### Material provided
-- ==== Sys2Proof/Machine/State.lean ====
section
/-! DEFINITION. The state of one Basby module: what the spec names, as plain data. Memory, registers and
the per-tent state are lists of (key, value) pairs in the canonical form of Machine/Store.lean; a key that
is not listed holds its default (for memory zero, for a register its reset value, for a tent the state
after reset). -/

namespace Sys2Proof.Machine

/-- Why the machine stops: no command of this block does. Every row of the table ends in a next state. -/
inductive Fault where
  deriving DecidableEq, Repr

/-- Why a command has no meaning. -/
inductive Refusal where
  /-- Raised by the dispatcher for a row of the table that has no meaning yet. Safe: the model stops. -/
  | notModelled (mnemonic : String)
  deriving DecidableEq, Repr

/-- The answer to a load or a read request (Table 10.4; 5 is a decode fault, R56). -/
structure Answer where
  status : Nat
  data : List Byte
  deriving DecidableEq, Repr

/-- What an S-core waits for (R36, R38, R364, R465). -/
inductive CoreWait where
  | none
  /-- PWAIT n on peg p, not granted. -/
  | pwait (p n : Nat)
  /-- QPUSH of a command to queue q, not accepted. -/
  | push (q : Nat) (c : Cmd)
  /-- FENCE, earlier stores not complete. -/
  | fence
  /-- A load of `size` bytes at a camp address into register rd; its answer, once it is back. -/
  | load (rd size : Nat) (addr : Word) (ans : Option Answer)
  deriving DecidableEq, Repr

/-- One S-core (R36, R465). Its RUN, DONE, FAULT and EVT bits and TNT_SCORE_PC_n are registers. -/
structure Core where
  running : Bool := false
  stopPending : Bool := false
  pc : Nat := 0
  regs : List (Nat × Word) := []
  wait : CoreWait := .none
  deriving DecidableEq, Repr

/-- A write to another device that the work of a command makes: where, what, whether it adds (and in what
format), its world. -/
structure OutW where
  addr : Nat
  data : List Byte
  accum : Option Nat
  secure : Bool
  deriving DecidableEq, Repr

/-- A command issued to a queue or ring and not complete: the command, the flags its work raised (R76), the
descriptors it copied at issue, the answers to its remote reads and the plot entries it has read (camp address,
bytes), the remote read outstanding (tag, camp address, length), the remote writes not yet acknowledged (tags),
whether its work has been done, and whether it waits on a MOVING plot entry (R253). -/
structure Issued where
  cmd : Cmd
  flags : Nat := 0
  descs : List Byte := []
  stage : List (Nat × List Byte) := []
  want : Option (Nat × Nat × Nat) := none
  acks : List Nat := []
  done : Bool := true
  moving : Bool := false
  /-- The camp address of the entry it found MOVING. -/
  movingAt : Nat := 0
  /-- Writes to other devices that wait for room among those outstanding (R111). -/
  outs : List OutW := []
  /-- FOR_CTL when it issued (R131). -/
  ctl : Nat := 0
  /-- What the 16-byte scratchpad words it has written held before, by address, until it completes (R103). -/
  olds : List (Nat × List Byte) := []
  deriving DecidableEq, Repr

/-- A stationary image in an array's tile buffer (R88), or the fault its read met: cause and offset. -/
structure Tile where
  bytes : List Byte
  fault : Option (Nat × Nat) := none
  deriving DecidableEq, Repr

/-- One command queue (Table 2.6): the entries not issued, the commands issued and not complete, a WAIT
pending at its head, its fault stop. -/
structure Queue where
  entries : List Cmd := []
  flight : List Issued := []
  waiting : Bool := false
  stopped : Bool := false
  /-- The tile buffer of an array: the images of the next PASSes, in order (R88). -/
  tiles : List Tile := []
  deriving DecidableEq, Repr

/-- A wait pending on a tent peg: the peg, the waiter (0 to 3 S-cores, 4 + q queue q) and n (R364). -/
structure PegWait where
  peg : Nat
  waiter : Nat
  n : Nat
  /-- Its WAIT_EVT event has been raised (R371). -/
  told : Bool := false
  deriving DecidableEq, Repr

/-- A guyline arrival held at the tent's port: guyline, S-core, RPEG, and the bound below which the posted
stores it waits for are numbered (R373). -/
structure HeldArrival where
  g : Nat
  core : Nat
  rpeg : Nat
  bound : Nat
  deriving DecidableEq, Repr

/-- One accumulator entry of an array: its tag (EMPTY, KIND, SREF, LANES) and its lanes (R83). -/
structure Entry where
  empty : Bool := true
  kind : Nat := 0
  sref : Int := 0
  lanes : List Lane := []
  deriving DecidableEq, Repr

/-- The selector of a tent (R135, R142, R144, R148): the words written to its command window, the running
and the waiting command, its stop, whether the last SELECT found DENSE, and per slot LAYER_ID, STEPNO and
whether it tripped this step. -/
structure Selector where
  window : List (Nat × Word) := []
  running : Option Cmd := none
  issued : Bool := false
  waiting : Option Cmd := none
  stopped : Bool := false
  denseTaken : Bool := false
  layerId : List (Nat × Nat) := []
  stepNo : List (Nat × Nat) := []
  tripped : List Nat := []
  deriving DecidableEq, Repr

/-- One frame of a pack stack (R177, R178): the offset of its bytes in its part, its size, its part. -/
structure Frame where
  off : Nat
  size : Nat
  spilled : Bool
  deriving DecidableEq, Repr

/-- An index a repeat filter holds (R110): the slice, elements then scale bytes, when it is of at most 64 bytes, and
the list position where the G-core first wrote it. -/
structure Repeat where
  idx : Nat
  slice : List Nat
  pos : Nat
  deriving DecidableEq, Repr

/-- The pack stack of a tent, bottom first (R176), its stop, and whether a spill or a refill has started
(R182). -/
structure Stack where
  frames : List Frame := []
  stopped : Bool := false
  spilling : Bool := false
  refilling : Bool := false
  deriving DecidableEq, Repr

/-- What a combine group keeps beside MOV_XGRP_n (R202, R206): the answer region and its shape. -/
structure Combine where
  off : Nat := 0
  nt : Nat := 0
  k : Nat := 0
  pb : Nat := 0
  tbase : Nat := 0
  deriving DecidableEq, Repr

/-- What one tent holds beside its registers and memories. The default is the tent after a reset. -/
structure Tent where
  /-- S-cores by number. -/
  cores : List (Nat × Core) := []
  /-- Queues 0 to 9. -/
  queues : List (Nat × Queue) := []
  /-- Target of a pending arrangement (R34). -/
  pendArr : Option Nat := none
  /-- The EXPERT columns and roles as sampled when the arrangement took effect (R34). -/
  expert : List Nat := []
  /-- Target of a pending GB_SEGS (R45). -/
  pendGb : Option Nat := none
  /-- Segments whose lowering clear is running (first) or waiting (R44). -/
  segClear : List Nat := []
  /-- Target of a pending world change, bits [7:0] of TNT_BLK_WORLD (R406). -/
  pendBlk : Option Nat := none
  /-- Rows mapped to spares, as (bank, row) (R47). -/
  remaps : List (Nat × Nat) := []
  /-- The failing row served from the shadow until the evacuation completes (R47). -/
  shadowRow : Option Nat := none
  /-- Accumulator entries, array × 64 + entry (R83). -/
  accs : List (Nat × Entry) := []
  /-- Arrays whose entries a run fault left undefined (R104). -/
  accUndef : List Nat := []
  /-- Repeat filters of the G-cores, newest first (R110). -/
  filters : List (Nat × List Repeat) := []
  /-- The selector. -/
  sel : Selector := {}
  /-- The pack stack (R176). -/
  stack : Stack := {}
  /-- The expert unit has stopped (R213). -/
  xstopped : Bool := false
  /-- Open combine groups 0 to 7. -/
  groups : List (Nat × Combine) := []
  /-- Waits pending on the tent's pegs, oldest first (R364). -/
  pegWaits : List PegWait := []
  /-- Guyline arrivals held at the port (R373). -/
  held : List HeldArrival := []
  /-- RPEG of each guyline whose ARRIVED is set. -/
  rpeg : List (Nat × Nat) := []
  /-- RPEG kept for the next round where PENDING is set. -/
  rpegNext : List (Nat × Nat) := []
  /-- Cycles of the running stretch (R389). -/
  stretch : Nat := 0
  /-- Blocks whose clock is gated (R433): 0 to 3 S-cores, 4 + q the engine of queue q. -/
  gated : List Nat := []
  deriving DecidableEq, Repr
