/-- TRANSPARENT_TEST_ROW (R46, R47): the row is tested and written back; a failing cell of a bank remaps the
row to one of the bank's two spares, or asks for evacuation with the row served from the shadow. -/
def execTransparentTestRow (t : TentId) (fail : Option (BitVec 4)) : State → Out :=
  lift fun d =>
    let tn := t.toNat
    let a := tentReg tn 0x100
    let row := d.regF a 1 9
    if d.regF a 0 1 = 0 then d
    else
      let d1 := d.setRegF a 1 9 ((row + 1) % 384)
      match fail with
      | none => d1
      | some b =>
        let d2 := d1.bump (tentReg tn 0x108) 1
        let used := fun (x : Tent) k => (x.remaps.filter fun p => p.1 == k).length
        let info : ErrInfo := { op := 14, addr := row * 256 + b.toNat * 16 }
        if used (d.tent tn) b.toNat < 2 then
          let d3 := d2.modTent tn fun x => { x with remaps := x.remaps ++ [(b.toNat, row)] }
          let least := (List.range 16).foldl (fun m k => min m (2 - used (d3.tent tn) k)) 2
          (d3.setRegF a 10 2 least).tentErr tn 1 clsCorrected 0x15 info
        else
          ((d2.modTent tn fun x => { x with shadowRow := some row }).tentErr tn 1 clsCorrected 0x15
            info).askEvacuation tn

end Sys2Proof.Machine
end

### What to do
Return the span of lines in the data above that opens at the line with "entries : List Cmd := []" and closes at the line with "structure Selector where", exactly, ends included, nothing else.

### Output for this exercise
  entries : List Cmd := []
  flight : List Issued := []
  waiting : Bool := false
  stopped : Bool := false
  /-- The tile buffer of an array: the images of the next PASSes, in order (R88). -/
  tiles : List Tile := []
  deriving DecidableEq, Repr

/-- A wait pending on a tent peg: the peg, the waiter (0 to 3 S-cores, 4 + q queue q) and n (R364). -/
structure PegWait where
  peg : Nat
  waiter : Nat
  n : Nat
  /-- Its WAIT_EVT event has been raised (R371). -/
  told : Bool := false
  deriving DecidableEq, Repr

/-- A guyline arrival held at the tent's port: guyline, S-core, RPEG, and the bound below which the posted
stores it waits for are numbered (R373). -/
structure HeldArrival where
  g : Nat
  core : Nat
  rpeg : Nat
  bound : Nat
  deriving DecidableEq, Repr

/-- One accumulator entry of an array: its tag (EMPTY, KIND, SREF, LANES) and its lanes (R83). -/
structure Entry where
  empty : Bool := true
  kind : Nat := 0
  sref : Int := 0
  lanes : List Lane := []
  deriving DecidableEq, Repr

/-- The selector of a tent (R135, R142, R144, R148): the words written to its command window, the running
and the waiting command, its stop, whether the last SELECT found DENSE, and per slot LAYER_ID, STEPNO and
whether it tripped this step. -/
structure Selector where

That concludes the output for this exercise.